> Exercise directions: Which lines come from the start of the records through the line that holds "journal copies. -/"? Write them out word for word.

◇ ◇ ◇

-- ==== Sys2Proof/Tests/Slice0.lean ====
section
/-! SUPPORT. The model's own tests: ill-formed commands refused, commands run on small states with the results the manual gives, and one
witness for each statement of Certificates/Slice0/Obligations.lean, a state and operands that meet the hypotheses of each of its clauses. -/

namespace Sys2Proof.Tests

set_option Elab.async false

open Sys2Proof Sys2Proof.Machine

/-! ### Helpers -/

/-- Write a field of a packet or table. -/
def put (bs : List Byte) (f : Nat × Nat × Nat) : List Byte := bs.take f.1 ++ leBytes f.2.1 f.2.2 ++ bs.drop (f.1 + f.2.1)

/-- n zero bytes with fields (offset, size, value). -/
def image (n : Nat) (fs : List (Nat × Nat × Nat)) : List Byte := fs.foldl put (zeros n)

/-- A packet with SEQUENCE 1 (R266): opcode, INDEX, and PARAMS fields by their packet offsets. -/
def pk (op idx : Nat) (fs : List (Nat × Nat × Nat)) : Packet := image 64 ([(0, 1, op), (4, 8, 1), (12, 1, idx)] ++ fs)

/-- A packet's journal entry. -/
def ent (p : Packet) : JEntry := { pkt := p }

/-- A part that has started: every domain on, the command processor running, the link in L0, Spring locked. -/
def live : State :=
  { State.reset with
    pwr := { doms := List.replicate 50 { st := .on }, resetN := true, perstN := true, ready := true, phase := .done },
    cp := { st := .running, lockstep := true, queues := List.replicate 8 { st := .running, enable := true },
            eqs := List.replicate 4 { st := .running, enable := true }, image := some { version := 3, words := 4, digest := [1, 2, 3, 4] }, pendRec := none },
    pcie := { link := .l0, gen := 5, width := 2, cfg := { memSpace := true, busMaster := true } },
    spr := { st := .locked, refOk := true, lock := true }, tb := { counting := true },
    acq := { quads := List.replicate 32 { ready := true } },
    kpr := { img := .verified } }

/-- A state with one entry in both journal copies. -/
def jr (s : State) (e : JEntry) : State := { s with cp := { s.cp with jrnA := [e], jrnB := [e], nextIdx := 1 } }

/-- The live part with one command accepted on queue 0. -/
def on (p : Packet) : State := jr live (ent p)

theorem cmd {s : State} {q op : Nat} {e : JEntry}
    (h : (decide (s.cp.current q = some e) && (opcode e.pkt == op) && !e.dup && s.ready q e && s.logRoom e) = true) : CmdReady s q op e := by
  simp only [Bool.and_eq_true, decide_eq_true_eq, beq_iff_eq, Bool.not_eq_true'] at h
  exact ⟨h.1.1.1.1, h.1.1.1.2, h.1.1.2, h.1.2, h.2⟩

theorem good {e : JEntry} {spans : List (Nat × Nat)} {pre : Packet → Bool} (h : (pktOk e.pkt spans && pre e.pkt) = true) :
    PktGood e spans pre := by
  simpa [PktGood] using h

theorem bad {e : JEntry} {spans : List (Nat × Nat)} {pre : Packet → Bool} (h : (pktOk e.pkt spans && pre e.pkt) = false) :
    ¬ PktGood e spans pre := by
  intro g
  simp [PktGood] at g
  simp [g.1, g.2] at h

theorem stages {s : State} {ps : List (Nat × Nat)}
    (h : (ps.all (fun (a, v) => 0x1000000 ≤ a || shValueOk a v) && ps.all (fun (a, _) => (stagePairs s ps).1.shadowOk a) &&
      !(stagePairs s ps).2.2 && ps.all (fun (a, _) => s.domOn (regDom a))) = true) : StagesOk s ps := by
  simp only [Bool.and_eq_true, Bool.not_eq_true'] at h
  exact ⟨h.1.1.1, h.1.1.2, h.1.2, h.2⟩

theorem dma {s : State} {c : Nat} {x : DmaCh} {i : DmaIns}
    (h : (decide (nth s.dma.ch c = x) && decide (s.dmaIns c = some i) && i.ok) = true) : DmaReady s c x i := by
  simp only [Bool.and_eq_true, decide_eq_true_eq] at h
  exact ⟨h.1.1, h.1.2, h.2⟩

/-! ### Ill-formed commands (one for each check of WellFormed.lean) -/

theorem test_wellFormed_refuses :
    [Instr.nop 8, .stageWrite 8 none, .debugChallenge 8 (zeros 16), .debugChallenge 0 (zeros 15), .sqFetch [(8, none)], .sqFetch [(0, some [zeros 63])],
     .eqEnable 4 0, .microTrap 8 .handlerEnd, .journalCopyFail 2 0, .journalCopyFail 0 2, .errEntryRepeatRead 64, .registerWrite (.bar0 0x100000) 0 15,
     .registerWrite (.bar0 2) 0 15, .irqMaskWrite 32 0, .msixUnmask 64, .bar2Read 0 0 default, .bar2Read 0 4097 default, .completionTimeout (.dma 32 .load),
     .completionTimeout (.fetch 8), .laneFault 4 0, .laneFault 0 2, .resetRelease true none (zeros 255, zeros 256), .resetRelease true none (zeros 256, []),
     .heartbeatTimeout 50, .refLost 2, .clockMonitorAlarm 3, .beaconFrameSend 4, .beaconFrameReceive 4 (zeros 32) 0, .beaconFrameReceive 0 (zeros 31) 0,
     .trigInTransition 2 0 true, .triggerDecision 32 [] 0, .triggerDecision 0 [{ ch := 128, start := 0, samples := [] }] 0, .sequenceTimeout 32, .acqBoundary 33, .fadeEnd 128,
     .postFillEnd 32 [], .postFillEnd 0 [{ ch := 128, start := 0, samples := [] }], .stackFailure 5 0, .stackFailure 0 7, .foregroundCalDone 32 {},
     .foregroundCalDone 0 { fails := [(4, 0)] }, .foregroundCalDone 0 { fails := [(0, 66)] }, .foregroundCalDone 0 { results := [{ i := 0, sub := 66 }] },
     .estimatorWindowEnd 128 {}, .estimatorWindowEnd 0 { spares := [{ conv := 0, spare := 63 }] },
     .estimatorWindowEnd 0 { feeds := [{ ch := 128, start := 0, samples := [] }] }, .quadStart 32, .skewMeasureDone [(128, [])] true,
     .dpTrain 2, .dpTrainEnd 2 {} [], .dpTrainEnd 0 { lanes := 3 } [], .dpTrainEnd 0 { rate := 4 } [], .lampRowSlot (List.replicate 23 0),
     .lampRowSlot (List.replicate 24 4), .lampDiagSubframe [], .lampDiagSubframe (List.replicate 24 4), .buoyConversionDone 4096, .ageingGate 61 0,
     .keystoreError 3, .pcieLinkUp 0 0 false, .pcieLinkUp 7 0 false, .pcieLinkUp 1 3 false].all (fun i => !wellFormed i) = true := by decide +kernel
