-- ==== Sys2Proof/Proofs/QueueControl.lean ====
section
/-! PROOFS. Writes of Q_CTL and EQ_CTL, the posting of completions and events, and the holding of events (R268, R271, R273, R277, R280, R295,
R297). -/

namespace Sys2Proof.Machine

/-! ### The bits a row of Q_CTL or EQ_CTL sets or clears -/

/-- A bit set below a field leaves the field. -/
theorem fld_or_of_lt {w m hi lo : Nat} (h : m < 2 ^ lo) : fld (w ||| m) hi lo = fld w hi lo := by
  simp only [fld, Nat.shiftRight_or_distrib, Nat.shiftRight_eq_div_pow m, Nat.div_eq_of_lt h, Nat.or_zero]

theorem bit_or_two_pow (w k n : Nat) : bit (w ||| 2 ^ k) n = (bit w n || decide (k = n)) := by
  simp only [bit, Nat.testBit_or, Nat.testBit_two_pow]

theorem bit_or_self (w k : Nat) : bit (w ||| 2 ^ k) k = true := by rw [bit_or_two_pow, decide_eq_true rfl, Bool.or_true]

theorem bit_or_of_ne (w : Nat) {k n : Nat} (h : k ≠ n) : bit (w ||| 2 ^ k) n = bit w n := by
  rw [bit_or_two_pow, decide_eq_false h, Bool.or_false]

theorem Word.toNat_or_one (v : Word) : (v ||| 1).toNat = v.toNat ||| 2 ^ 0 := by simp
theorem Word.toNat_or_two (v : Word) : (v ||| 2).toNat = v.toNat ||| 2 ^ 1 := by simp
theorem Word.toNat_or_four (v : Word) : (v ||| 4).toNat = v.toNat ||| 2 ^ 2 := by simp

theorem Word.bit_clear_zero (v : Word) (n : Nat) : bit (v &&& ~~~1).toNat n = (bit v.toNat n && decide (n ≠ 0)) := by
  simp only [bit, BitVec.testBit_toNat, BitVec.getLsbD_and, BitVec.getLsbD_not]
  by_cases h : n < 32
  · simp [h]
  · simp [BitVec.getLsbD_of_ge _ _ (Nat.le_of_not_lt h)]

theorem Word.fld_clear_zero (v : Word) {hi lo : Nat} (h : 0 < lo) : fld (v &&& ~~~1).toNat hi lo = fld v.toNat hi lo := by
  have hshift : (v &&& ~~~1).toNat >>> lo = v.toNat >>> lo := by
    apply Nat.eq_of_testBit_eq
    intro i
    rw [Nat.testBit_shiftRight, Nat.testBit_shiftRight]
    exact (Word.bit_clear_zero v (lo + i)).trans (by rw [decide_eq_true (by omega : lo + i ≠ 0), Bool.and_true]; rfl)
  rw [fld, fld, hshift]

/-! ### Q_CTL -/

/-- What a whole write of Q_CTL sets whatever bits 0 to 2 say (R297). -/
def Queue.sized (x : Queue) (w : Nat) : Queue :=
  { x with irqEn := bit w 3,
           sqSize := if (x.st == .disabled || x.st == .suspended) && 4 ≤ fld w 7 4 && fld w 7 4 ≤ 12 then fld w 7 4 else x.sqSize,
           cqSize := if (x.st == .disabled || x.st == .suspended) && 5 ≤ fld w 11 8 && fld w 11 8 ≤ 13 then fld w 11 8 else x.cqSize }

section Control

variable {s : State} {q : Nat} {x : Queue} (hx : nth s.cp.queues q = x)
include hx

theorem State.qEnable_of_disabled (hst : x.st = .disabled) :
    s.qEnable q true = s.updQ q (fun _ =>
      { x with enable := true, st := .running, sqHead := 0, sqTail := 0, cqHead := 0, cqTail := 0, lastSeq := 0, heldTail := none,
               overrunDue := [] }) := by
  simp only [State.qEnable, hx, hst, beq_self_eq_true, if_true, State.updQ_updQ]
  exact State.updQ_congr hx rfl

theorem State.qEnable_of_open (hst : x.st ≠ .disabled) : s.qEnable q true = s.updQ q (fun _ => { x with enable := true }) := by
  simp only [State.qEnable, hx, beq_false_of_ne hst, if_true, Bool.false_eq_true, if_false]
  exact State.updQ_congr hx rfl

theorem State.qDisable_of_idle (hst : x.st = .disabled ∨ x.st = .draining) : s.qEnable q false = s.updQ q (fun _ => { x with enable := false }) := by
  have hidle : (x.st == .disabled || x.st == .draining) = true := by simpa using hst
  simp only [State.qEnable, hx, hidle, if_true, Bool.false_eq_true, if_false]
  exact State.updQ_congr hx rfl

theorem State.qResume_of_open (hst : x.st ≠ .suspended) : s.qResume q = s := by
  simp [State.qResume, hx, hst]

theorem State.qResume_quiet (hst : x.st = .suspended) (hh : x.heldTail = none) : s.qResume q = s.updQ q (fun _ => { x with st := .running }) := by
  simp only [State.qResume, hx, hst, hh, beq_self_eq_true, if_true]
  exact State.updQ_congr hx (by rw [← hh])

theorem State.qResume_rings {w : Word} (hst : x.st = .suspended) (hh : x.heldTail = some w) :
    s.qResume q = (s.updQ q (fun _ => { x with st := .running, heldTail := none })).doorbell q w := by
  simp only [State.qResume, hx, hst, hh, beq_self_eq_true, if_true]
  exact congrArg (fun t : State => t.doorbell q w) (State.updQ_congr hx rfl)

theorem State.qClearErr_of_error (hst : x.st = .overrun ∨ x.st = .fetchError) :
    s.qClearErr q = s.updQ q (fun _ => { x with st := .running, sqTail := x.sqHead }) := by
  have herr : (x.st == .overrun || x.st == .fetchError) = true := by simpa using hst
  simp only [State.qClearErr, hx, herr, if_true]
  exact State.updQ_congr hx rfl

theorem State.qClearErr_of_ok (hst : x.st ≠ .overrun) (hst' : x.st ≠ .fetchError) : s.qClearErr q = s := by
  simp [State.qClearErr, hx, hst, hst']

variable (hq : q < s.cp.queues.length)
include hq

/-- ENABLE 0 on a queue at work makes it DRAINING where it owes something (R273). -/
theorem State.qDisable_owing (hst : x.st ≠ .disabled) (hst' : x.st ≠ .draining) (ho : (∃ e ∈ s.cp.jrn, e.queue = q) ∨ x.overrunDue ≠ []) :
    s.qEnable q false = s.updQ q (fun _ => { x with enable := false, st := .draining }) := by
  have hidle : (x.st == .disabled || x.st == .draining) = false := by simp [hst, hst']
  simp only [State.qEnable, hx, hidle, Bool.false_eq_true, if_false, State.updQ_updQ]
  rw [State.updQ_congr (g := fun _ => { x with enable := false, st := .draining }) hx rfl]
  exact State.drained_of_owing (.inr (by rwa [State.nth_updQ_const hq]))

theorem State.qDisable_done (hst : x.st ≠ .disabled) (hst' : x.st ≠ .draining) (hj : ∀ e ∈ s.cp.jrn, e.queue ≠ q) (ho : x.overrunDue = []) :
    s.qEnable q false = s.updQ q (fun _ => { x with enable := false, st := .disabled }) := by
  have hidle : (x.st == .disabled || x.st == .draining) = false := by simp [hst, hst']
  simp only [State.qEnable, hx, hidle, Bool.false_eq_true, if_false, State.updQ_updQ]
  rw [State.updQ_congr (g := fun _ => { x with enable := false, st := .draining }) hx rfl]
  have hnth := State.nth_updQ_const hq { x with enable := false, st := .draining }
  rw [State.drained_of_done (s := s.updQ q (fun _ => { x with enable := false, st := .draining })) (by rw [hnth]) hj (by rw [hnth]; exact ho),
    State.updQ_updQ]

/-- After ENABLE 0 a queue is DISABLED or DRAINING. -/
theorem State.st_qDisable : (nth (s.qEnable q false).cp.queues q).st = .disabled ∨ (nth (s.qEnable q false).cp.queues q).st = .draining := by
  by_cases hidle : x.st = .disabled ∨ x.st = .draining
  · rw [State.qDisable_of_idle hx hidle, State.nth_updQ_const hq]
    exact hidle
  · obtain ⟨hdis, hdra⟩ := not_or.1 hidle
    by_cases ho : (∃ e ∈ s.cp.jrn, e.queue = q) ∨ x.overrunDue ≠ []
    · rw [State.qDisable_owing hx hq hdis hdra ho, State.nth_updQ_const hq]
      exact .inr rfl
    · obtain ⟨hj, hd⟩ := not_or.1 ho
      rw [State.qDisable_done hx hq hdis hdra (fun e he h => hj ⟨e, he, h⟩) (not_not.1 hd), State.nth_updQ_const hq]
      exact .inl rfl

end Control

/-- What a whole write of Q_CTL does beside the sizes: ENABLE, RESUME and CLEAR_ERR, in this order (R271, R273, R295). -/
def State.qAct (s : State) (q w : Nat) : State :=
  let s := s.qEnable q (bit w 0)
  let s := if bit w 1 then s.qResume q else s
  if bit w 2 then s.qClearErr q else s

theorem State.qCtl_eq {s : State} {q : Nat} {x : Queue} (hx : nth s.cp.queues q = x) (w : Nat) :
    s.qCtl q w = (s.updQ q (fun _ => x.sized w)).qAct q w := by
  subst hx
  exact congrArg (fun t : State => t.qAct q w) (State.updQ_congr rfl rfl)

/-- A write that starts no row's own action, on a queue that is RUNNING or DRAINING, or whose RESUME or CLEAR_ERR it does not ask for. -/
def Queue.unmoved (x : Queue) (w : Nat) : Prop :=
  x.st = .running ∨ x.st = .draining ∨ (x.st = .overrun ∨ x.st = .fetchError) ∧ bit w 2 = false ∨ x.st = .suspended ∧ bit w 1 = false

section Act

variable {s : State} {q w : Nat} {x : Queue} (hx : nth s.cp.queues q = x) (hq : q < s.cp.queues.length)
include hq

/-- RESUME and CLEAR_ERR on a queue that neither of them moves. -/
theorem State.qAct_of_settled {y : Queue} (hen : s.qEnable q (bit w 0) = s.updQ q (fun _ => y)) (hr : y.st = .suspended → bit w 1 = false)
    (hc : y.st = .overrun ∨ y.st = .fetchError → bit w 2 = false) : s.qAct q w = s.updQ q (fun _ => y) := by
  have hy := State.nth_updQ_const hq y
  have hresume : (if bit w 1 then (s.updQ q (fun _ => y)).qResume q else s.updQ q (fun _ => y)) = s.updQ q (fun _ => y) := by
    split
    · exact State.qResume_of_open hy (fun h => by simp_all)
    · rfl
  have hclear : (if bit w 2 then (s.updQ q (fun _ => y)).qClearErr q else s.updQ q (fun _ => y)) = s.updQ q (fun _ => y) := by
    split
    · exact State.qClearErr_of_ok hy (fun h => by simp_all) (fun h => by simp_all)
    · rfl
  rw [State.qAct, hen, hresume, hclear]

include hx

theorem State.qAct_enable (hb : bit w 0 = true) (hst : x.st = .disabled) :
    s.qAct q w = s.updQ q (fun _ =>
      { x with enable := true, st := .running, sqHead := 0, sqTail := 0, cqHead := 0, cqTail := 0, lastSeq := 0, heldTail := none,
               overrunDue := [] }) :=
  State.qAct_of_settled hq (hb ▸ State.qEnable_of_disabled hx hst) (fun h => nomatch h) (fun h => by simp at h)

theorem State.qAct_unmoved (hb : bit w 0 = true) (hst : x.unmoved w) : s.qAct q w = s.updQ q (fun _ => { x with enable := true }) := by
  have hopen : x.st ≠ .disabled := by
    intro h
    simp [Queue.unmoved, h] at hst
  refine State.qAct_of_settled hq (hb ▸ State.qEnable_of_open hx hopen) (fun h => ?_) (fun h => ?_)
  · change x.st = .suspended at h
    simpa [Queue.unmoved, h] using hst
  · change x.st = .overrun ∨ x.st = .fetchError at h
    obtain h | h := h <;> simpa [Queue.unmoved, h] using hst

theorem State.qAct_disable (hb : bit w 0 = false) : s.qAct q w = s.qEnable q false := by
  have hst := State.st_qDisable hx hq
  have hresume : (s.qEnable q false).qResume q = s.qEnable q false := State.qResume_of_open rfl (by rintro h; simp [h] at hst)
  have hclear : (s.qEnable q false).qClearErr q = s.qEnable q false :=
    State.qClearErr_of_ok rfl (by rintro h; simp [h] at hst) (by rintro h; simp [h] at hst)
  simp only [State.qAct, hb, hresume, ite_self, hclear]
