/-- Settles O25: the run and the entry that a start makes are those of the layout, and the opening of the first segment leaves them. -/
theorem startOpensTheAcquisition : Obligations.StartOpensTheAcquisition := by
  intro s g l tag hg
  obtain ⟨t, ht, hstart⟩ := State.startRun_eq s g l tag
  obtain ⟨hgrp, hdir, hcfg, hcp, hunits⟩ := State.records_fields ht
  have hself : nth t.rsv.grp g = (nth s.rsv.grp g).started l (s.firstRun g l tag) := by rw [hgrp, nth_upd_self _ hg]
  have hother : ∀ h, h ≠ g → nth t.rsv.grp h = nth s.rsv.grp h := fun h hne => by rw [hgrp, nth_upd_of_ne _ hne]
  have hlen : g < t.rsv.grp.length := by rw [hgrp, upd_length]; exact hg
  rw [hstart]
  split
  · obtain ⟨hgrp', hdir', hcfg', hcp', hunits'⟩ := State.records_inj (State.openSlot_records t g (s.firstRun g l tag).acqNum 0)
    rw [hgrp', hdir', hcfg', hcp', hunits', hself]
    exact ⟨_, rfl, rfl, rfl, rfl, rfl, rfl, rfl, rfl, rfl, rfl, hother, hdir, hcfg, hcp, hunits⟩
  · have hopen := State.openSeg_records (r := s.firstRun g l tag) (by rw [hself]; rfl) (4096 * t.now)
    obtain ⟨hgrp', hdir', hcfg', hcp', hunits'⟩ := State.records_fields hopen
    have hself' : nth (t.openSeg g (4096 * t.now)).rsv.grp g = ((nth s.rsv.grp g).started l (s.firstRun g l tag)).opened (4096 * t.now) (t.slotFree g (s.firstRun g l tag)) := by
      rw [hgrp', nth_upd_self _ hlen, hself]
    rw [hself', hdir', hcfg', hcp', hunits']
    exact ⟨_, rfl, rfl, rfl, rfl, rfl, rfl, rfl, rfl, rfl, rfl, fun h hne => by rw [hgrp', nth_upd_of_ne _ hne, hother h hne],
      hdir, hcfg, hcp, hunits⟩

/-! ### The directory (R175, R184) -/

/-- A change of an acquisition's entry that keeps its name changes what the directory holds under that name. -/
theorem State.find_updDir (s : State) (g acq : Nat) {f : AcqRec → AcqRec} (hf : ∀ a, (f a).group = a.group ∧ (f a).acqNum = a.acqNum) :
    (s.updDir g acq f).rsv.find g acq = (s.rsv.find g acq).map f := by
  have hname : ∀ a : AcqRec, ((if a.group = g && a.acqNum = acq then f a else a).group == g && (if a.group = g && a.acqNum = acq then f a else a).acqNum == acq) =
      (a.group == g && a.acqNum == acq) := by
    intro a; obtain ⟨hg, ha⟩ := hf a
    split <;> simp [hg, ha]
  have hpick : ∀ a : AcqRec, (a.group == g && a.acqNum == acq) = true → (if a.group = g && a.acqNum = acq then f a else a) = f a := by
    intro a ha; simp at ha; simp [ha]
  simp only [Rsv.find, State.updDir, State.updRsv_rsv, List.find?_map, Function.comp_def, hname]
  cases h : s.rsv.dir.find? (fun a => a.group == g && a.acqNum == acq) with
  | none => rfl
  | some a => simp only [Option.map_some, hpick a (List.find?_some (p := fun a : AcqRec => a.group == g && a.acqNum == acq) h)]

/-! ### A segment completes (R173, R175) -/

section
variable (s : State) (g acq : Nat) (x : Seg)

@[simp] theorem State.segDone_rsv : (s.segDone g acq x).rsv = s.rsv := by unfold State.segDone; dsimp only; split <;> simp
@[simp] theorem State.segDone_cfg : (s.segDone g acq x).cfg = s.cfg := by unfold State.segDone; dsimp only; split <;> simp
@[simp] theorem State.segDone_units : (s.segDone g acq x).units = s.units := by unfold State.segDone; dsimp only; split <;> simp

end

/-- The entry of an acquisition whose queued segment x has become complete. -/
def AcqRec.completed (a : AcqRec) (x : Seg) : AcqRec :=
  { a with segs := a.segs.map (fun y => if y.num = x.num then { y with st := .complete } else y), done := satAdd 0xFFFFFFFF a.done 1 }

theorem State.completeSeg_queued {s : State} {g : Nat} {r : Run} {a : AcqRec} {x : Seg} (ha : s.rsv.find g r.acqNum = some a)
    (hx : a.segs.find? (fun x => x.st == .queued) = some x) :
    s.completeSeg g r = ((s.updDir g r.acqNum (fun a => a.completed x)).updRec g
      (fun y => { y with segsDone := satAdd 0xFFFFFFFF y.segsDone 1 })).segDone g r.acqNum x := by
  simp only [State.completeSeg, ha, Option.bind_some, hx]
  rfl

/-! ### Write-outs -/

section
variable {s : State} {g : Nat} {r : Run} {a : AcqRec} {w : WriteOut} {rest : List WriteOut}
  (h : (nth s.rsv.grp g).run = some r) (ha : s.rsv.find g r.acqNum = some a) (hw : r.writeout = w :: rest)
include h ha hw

◇ ◇ ◇

> Solution to this task:
-- ==== Sys2Proof/Tests/Slice0.lean ====
section
/-! SUPPORT. The model's own tests: ill-formed commands refused, commands run on small states with the results the manual gives, and one
witness for each statement of Certificates/Slice0/Obligations.lean, a state and operands that meet the hypotheses of each of its clauses. -/

namespace Sys2Proof.Tests

set_option Elab.async false

open Sys2Proof Sys2Proof.Machine

/-! ### Helpers -/

/-- Write a field of a packet or table. -/
def put (bs : List Byte) (f : Nat × Nat × Nat) : List Byte := bs.take f.1 ++ leBytes f.2.1 f.2.2 ++ bs.drop (f.1 + f.2.1)

/-- n zero bytes with fields (offset, size, value). -/
def image (n : Nat) (fs : List (Nat × Nat × Nat)) : List Byte := fs.foldl put (zeros n)

/-- A packet with SEQUENCE 1 (R266): opcode, INDEX, and PARAMS fields by their packet offsets. -/
def pk (op idx : Nat) (fs : List (Nat × Nat × Nat)) : Packet := image 64 ([(0, 1, op), (4, 8, 1), (12, 1, idx)] ++ fs)

/-- A packet's journal entry. -/
def ent (p : Packet) : JEntry := { pkt := p }

/-- A part that has started: every domain on, the command processor running, the link in L0, Spring locked. -/
def live : State :=
  { State.reset with
    pwr := { doms := List.replicate 50 { st := .on }, resetN := true, perstN := true, ready := true, phase := .done },
    cp := { st := .running, lockstep := true, queues := List.replicate 8 { st := .running, enable := true },
            eqs := List.replicate 4 { st := .running, enable := true }, image := some { version := 3, words := 4, digest := [1, 2, 3, 4] }, pendRec := none },
    pcie := { link := .l0, gen := 5, width := 2, cfg := { memSpace := true, busMaster := true } },
    spr := { st := .locked, refOk := true, lock := true }, tb := { counting := true },
    acq := { quads := List.replicate 32 { ready := true } },
    kpr := { img := .verified } }

/-- A state with one entry in both journal copies. -/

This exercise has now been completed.